The ancient Greeks named the Arctic after arktos, the Greek word for ‘bear’, referring to the Great Bear constellation, Ursa Major, which is seen in the northern sky. With admirable logic, they called the other end of the globe Antarktike, because it was opposite (anti-) the Arctic. In the eighteenth and early nineteenth centuries, hundreds of expeditions sailed south for the purpose of fishing or exploration, until the ice stopped them making further southward progress. It was only with the United States Exploring Expedition of 1838–42, led by Charles Wilkes, that the existence of land beneath the ice was confirmed and Antarctica was shown to be a true continent.

The first person to set foot on that land after Wilkes had confirmed its existence may have been a member of the crew on an expedition led by the French explorer and sea captain Jules-Sébastien-César Dumont d’Urville; this may have occurred on 20 January 1840. There is some evidence, however, that the American sealer John Davis may have set foot on the Antarctic Peninsula in 1821, but even he was not sure whether he landed on the continent itself or a nearby island, and the precise location of his landing was not properly recorded. There are similar doubts about the location of the 1840 landing by d’Urville’s expedition.

22. What creatures live in Lake Vostok in Antarctica?

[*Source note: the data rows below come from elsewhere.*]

-- ==== Sys2Proof/Machine/Float.lean ====
section
/-! DEFINITION. Number formats (R76 to R90): decoding, exact arithmetic, one rounding for every format and mode, the conversions of the
store and load paths, and the special functions of R222 to R224. -/

namespace Sys2Proof.Machine

open Sys2Proof

/-- A rounding: a mode of R88, or .SR with the 24 random bits of the element (R89). -/
inductive Rnd where
  | rn | rz | ru | rd
  | sr (g : Nat)
  deriving DecidableEq, Repr

def rndOf : RM → Rnd
  | .rn => .rn | .rz => .rz | .ru => .ru | .rd => .rd

/-- The value of an FP32 datum: NaN, an infinity, or ± m × 2^−149. -/
inductive Fl where
  | nan
  | inf (neg : Bool)
  | fin (neg : Bool) (m : Nat)
  deriving DecidableEq, Repr

def canonNaN : W32 := 0x7FC00000

/-- The magnitude a code of an IEEE-like layout stands for, in units of its smallest subnormal: `f` fraction bits. -/
def magOf (f code : Nat) : Nat := if code < 2 ^ f then code else (2 ^ f + code % 2 ^ f) * 2 ^ (code / 2 ^ f - 1)

/-- R76. -/
def f32 (x : W32) : Fl :=
  let c := x.toNat % 2 ^ 31
  let neg := x.getLsbD 31
  if 0x7F800000 < c then .nan else if c = 0x7F800000 then .inf neg else .fin neg (magOf 23 c)

/-- Whether a magnitude between n and n + 1 steps, `rem` / `full` above n, rounds away from zero (R88, R89). -/
def roundsUp (r : Rnd) (neg : Bool) (n rem full : Nat) : Bool :=
  match r with
  | .rn => decide (full < 2 * rem) || (2 * rem == full && n % 2 == 1)
  | .rz => false
  | .ru => !neg && rem != 0
  | .rd => neg && rem != 0
  | .sr g => decide (2 ^ 24 ≤ rem * 2 ^ 24 / full + g)

/-- Rounds ± m × 2^−u to a format of `f` fraction bits whose smallest subnormal is 2^−q, with no upper exponent limit (q ≤ u): the
magnitude code, whether the result differs from the exact value, and whether it went away from zero. -/
def roundMag (f q u : Nat) (r : Rnd) (neg : Bool) (m : Nat) : Nat × Bool × Bool :=
  let k := max (Nat.log2 m - f) (u - q)
  let n := m / 2 ^ k
  let up := roundsUp r neg n (m % 2 ^ k) (2 ^ k)
  ((k - (u - q)) * 2 ^ f + n + (if up then 1 else 0), m % 2 ^ k != 0, up)

/-- Whether a rounded overflow gives an infinity rather than the largest finite value (R84, R205). -/
def overInf (r : Rnd) (neg up : Bool) : Bool :=
  match r with
  | .rn => true
  | .rz => false
  | .ru => !neg
  | .rd => neg
  | .sr _ => up

/-- FPFLAGS bits (R45). -/
def fInvalid : BitVec 5 := 1
def fDivZero : BitVec 5 := 2
def fOverflow : BitVec 5 := 4
def fUnderflow : BitVec 5 := 8
def fInexact : BitVec 5 := 16
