/-- The parked SPECEND's first lane has its turn, or its number has passed. -/
def turnReady (s : State) (g : Group) : Bool :=
  match g.region.domRoute with
  | some d =>
    let next := domNext s d
    (match turnsLeft s g d with
      | l :: _ => orderDist next (g.region.order[l]?.getD 0) == 0 || passed next (g.region.order[l]?.getD 0)
      | [] => true)
  | none => false

/-- The home has notified the group's parked instruction. -/
def notified (g : Group) : Bool :=
  match g.wait with
  | .parked _ _ b => b
  | _ => false

/-- SPEC_TURN: a parked SPECEND goes on, or parks again where it has been notified and its turn has not come (R356), while its core's clocks
run (R358). -/
def execSpecTurn (gid : Nat) (s : State) : Host.Outcome State Fault Refusal :=
  match s.group? gid with
  | none => .next s
  | some g =>
    match g.wait, headInstr g with
    | .parked _ _ _, some (.specend h) =>
      if (turnReady s g || notified g) && coreAwake s g.core then issue (.specend h) (specendGo (.specend h)) { s with cur := some gid } else .next s
    | _, _ => .next s

/-- ORDER_NUMBER_RETIRE: the home takes the turn of a number handed to it. Log 60 (DEDUCED). -/
def execOrderNumberRetire (part k : Nat) (s : State) : Host.Outcome State Fault Refusal :=
  match (s.part? part).bind fun p => p.orders[k]? with
  | none => .next s
  | some (r, a, o) =>
    let next := domNext s (r, a)
    let rest := s.modPart part fun p => { p with orders := p.orders.eraseIdx k }
    if passed next o then .next rest
    else if orderDist next o = 0 then .next (setDomNext rest part (r, a) (next + 1))
    else .next s

end Sys2Proof.Machine
end

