/-- What has come of remote sectors, and local ones as they stand at home. -/
def rowData (s : State) (x : ECtx) : List (Route × Nat) → State × List ((Route × Nat) × ERead)
  | [] => (s, [])
  | y :: t =>
    let (s, d) : State × ERead :=
      if isRemote y.1 then (s, (engGot s x.op y.1 (y.2 / 32)).getD (.away y.1 (y.2 / 32)))
      else (let (s, bs, p) := homeSector s x.part y.1 (y.2 / 32); (s, .data bs p))
    let (s, l) := rowData s x t
    (s, (y, d) :: l)

/-- The update is applied, its remote sectors sent; the batch waits for their answers. -/
def rowApply (s : State) (x : ECtx) (m : MergeRow) (ws : List (ByteWr × Bool × Nat)) : State :=
  let s := dropIn (homeApply s x.part ((ws.map (·.1)).filter fun w => !isRemote w.route) (outPois ws)) m.age
  if ws.all fun w => !isRemote w.1.route then s
  else
    let s := s.modAny x.gid fun g =>
      if g.gatherS.ops.any (·.1 == m.op) then g else { g with gatherS := { g.gatherS with ops := g.gatherS.ops ++ [(m.op, m.batch)] } }
    let s := engSend { x with op := m.op } s ws
    settleOut (setOut s m.op fun o => { o with core := x.core, gid := x.gid, strm := .gather, ended := true })

/-- One row's update (R303). Log 58 (DEDUCED). -/
def applyRow (s : State) (x : ECtx) (m : MergeRow) : RowRes :=
  let x := { x with op := m.age }
  match m.await with
  | some (_, false) => .wait s m
  | aw =>
    match rowAt s x (aw.map (·.1)) (rowSecs m) with
    | .fault c va => .over (dropIn s m.age) (some (c.bit, BitVec.ofNat 64 va))
    | .page va => .wait (engPage s x.part (va / 65536) needRW) { m with await := some (va / 65536, false) }
    | .ok l =>
      if l.any fun y => isRemote y.1 && (rowBusy s m y || !canSend s (engSid x s (y.1, y.2 / 32)) l.length) then .wait s m
      else
        let (s, ds) := rowData (touchHosts s x.part (rowSecs m)) x l
        match ds.findSome? fun y => match y.2 with
            | .fault c => some c
            | _ => none with
        | some c => .over (dropIn s m.age) (some (c.bit, BitVec.ofNat 64 m.rowVa))
        | none =>
          match ds.filter fun y => match y.2 with
              | .away _ _ => true
              | _ => false with
          | y :: t => .wait ((y :: t).foldl (fun s y => engRequest s x y.1.1 (y.1.2 / 32)) s) m
          | [] => .over (rowApply s x m (rowWrites m (ds.map fun y => (y.1, match y.2 with
              | .data bs p => (bs, p)
              | _ => ([], false))))) none

def failBatch (g : Group) (m : MergeRow) (f : BitVec 16 × W64) : Group :=
  { g with gatherS := { g.gatherS with fails := insertFail ⟨m.op, m.batch, f.1, f.2⟩ g.gatherS.fails } }

/-- Changes a merge row of a group, or takes it away. -/
def putRow (s : State) (gid : Nat) (m : MergeRow) (y : Option MergeRow) : State :=
  s.modAny gid fun g => { g with merge := g.merge.flatMap fun z => if z.age = m.age then y.toList else [z] }

/-- A row's update and what becomes of its entry; whether it is over. -/
def settleRow (s : State) (x : ECtx) (m : MergeRow) : State × Bool :=
  match applyRow s x m with
  | .wait s y => (putRow s x.gid m (some y), false)
  | .over s none => (putRow s x.gid m none, true)
  | .over s (some f) => ((putRow s x.gid m none).modAny x.gid fun g => failBatch g m f, true)

/-- MERGE_FLUSH: an entry of the core's buffer goes to its slice, or, where the slice is full, is applied at once (R304); whether it is
gone. An entry of a row on another device goes to that device's slice, whose other entries this device does not see. Log 58 (DEDUCED). -/
def flushRow (s : State) (x : ECtx) (m : MergeRow) : State × Bool :=
  if ((rowSlice s x m.rowVa).map fun slice => decide (sliceEntries s x slice < 2048)).getD true then
    (putRow s x.gid m (some { m with atSlice := true }), true)
  else
    let (s, b) := settleRow s x m
    (if b then s.modPart x.part fun p => { p with mergeovf := (p.mergeovf + 1) % 2 ^ 64 } else s, b)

Around 4 kilometres (2.5 miles) below the surface of the Antarctic ice lies Lake Vostok, the largest of the subglacial lakes of the southern continent. It has lain hidden for at least 14 million years and possibly twice as long. Its existence was not even suspected until 1967, and not confirmed until 1993. Not even a water sample has been extracted from it, but a Russian team has been drilling through the ice and almost reached the lake when the weather forced them to give up in February 2011. When the coldest season is over, however, drilling will resume and we may soon learn the nature of the life-forms that have grown in this vast but isolated lake, which measures 250 by 50 kilometres (150 by 30 miles). The results will be of particular interest to scientists looking for life elsewhere in the Solar System, as the conditions in Lake Vostok are thought to be similar to those found on some of the moons of Jupiter and Saturn.

Quite apart from the possibility of the discovery of new lifeforms in Lake Vostok, there is another huge unanswered question about the lake.

23. What is the cause of the huge imbalance in the Earth’s magnetic field to the north of Lake Vostok in Antarctica?

Following the confirmation of the existence of Lake Vostok, a good deal of research on its size and nature was conducted by means of radar, either from the air or on the ground. These surveys revealed the unexpected existence of tidal currents and pockets of warm water, and these suggested both geothermal activity and more than one subterranean source for the waters of the lake. The most surprising discovery was made in 2003, when a large discrepancy was found in the Earth’s magnetic field over a considerable area of the lake. The difference between the measured value and the expected value is much greater than can be explained by normal daily variations of the field, and the discovery was seized upon by conspiracy theorists to support a wide range of increasingly bizarre ideas.

Some said the disparity was evidence of a secret city beneath the Antarctic ice. Could it be, the conspiracy theorists speculated, the lost city of Atlantis (→ ANCIENT HISTORY 8), or a US or Russian nuclear facility, or a crashed spacecraft – or even 2 million descendants of Nazis who had fled there after the Second World War?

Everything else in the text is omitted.